The Group Travel Leader
Published September 08, 2018
With record-low unemployment and a soaring stock market, the American economy seems to have finally shaken off the cobwebs of the past decade, promising growth for the tourism industry. But there is also potential disruption on the horizon, from fast-paced technological change to the wave of millennials in the workplace and a re-evaluation of gender roles and social norms. The Group Travel Leader spoke with the heads of four tourism industry associations to get their perspectives on these and other forces shaping the tourism landscape.
Carylann Assante, Executive director, Student and Youth Travel Association (SYTA)
Terry Dale, President and CEO, United States Tour Operators Association (USTOA)
Pam Inman, President, NTA
Peter Pantuso, President and CEO, American Bus Association (ABA)
The dollar is very strong right now, and the stock market is at historically high levels. Are these factors influencing the American travel buyer: how much they travel, where they travel and how much they spend? Are they having an impact on inbound travel to the United States?
Dale: Everything I have heard from our members paints a very robust picture. For the first time in my seven years with USTOA, there is complete consensus across the board: Everyone is indicating double-digit growth or strong single-digit growth.
I have heard anecdotally that our inbound members have seen softening on their inbound numbers. But I don’t think that it’s as serious as we were anticipating earlier this year.
Inman: The strong dollar gives Americans an edge when they travel abroad and helps with domestic travel as well. We have a tour operator who recently told us that his clients use their stock portfolios as a barometer for travel, and when the market is up, they hit the road.
A strong dollar is not necessarily a positive draw for international travelers considering a visit to the United States, especially when you couple that with the travel ban or the sentiment behind it. So we may not see much growth in international inbound.
Pantuso: I can tell you that a lot of our bus companies are really busy. They continue to have a great year. A lot of them are telling me it’s been one of the busiest times ever. So I assume that translates into more travelers.
Inbound numbers seem to be down a little bit. It’s hard to tell, though.
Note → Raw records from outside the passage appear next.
theorem exec_implied (hR : ClosedFor i R) (ho : operandOf i = .implied) (h : exec i s = .next t) : R s t := by
  cases i with
  | tax => exact next (hR.setXP (rp := (s.a, _)) rfl (keepsBits_setZN _ s.p)) h
  | tay => exact next (hR.setYP (rp := (s.a, _)) rfl (keepsBits_setZN _ s.p)) h
  | txa => exact next (hR.setAP (rp := (s.x, _)) rfl (keepsBits_setZN _ s.p)) h
  | tya => exact next (hR.setAP (rp := (s.y, _)) rfl (keepsBits_setZN _ s.p)) h
  | tsx => exact next (hR.setXP (rp := (s.sp, _)) rfl (keepsBits_setZN _ s.p)) h
  | txs => exact next (hR.setSp rfl _ _) h
  | inx => exact next (hR.setXP (rp := inc s.x s.p) rfl (keepsBits_setZN _ s.p)) h
  | iny => exact next (hR.setYP (rp := inc s.y s.p) rfl (keepsBits_setZN _ s.p)) h
  | dex => exact next (hR.setXP (rp := dec s.x s.p) rfl (keepsBits_setZN _ s.p)) h
  | dey => exact next (hR.setYP (rp := dec s.y s.p) rfl (keepsBits_setZN _ s.p)) h
  | rts =>
    obtain ⟨⟨lo, u⟩, hlo, h⟩ := bind_eq_ok.1 (finish_eq_next.1 h)
    obtain ⟨⟨hi, u'⟩, hhi, h⟩ := bind_eq_ok.1 h
    cases h
    exact hR.trans (hR.pop rfl hlo) (hR.trans (hR.pop rfl hhi) (hR.setPc rfl _ u'))
  | pha => exact hR.push rfl rfl (finish_eq_next.1 h)
  | php => exact hR.push rfl rfl (finish_eq_next.1 h)
  | pla =>
    obtain ⟨⟨v, u⟩, hv, h⟩ := bind_eq_ok.1 (finish_eq_next.1 h)
    cases h
    exact hR.trans (hR.pop rfl hv) (hR.setAP (rp := (v, _)) rfl (keepsBits_setZN v u.p))
  | plp =>
    obtain ⟨⟨v, u⟩, hv, h⟩ := bind_eq_ok.1 (finish_eq_next.1 h)
    cases h
    exact hR.trans (hR.pop rfl hv) (hR.setP (keepsBits_mergeStatus u.p v))
  | clc => exact next (hR.setFlag (k := 0) rfl _) h
  | sec => exact next (hR.setFlag (k := 0) rfl _) h
  | cli => exact next (hR.setFlag (k := 2) rfl _) h
  | sei => exact next (hR.setFlag (k := 2) rfl _) h
  | cld => exact next (hR.setFlag (k := 3) rfl _) h
  | sed => exact next (hR.setFlag (k := 3) rfl _) h
  | clv => exact next (hR.setFlag (k := 6) rfl _) h
  | nop => exact next (hR.refl s) h
  | brk =>
    obtain ⟨s1, h1, h⟩ := bind_eq_ok.1 (finish_eq_next.1 h)
    obtain ⟨s2, h2, h⟩ := bind_eq_ok.1 h
    obtain ⟨s3, h3, h⟩ := bind_eq_ok.1 h
    obtain ⟨⟨target, s4⟩, h4, h⟩ := bind_eq_ok.1 h
    cases h
    have hp : s.p = s3.p := by rw [push_p h3, push_p h2, push_p h1]
    exact hR.trans (hR.push rfl rfl h1) (hR.trans (hR.push rfl rfl h2) (hR.trans (hR.push rfl rfl h3) (hR.trans
      (hp ▸ hR.setFlag (k := 2) rfl true) (hR.trans (hR.read16 h4) (hR.setPc rfl target s4)))))
  | rti =>
    obtain ⟨⟨v, s1⟩, h1, h⟩ := bind_eq_ok.1 (finish_eq_next.1 h)
    obtain ⟨⟨lo, s2⟩, h2, h⟩ := bind_eq_ok.1 h
    obtain ⟨⟨hi, s3⟩, h3, h⟩ := bind_eq_ok.1 h
    cases h
    exact hR.trans (hR.pop rfl h1) (hR.trans (hR.setP (keepsBits_mergeStatus s1.p v)) (hR.trans (hR.pop rfl h2)
      (hR.trans (hR.pop rfl h3) (hR.setPc rfl _ s3))))
  | _ => cases ho

/-- A relation closed for an instruction holds between the states before and after it. -/
theorem exec (hR : ClosedFor i R) (h : Sys2Proof.Machine.exec i s = .next t) : R s t := by
  cases ho : operandOf i with
  | implied => exact hR.exec_implied ho h
  | accumulator =>
    obtain ⟨f, hf⟩ := rmwOp_of_accumulator ho
    rw [exec_rmw_accumulator hf ho] at h
    exact next (hR.setAP (by simp [writesA, mode_of_accumulator ho]) (rmwOp_keepsBits hf s.a s.p)) h
  | immediate v =>
    obtain ⟨f, hf⟩ := readOp_of_immediate ho
    rw [exec_read_immediate hf ho] at h
    exact next (hR.readOp hf v s) h
  | relative d =>
    obtain ⟨hpc, c, hc⟩ := exec_relative ho s
    rw [hc] at h
    refine next ?_ h
    unfold branch
    split
    · exact hR.setPc hpc _ s
    · exact hR.refl s
  | memory m => exact hR.exec_memory ho h

end ClosedFor

/-! Registers, flags, ROM and the request. -/

/-- What `RegisterAndFlagFrame` says of one instruction between two states. -/
structure RegisterFrame (i : Instr) (s t : State) : Prop where
  a : writesA i = false → t.a = s.a
  x : writesX i = false → t.x = s.x
  y : writesY i = false → t.y = s.y
  sp : writesS i = false → t.sp = s.sp
  p : KeepsBits (flagBitsWritten i.mnemonic) s.p t.p
  pc : assignsPc.contains i.mnemonic = false → t.pc = s.pc
  prgLo : t.prgLo = s.prgLo
  prgHi : t.prgHi = s.prgHi
  nmiPending : t.nmiPending = s.nmiPending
The dollar is strong, so that keeps a few people away. Some people talk about the Trump factor, but it’s hard to know if that’s an issue or not. It’s hard to tell on a short-term basis what is happening.
Assante: We are definitely seeing a positive increase in domestic student travel. U.S. students are still traveling, and we’re seeing them do outbound travel to Canada and to Europe.
In terms of Canadian students, which is the second-largest market of students traveling in the United States, we’re seeing flat travel from the Ontario school districts. Some of that is in response to perceptions around the travel ban or political perceptions. But we’re still seeing steady travel from the schools in Quebec and Montreal, as well as other schools around Canada.
We have seen some inbound student groups choosing Canada, Ireland and England instead of the U.S. for travel to English-speaking countries. There’s some concern over the safety of students in the U.S. So it’s a combination of the strong dollar, the perception of how safe it is and some response to administrative policies.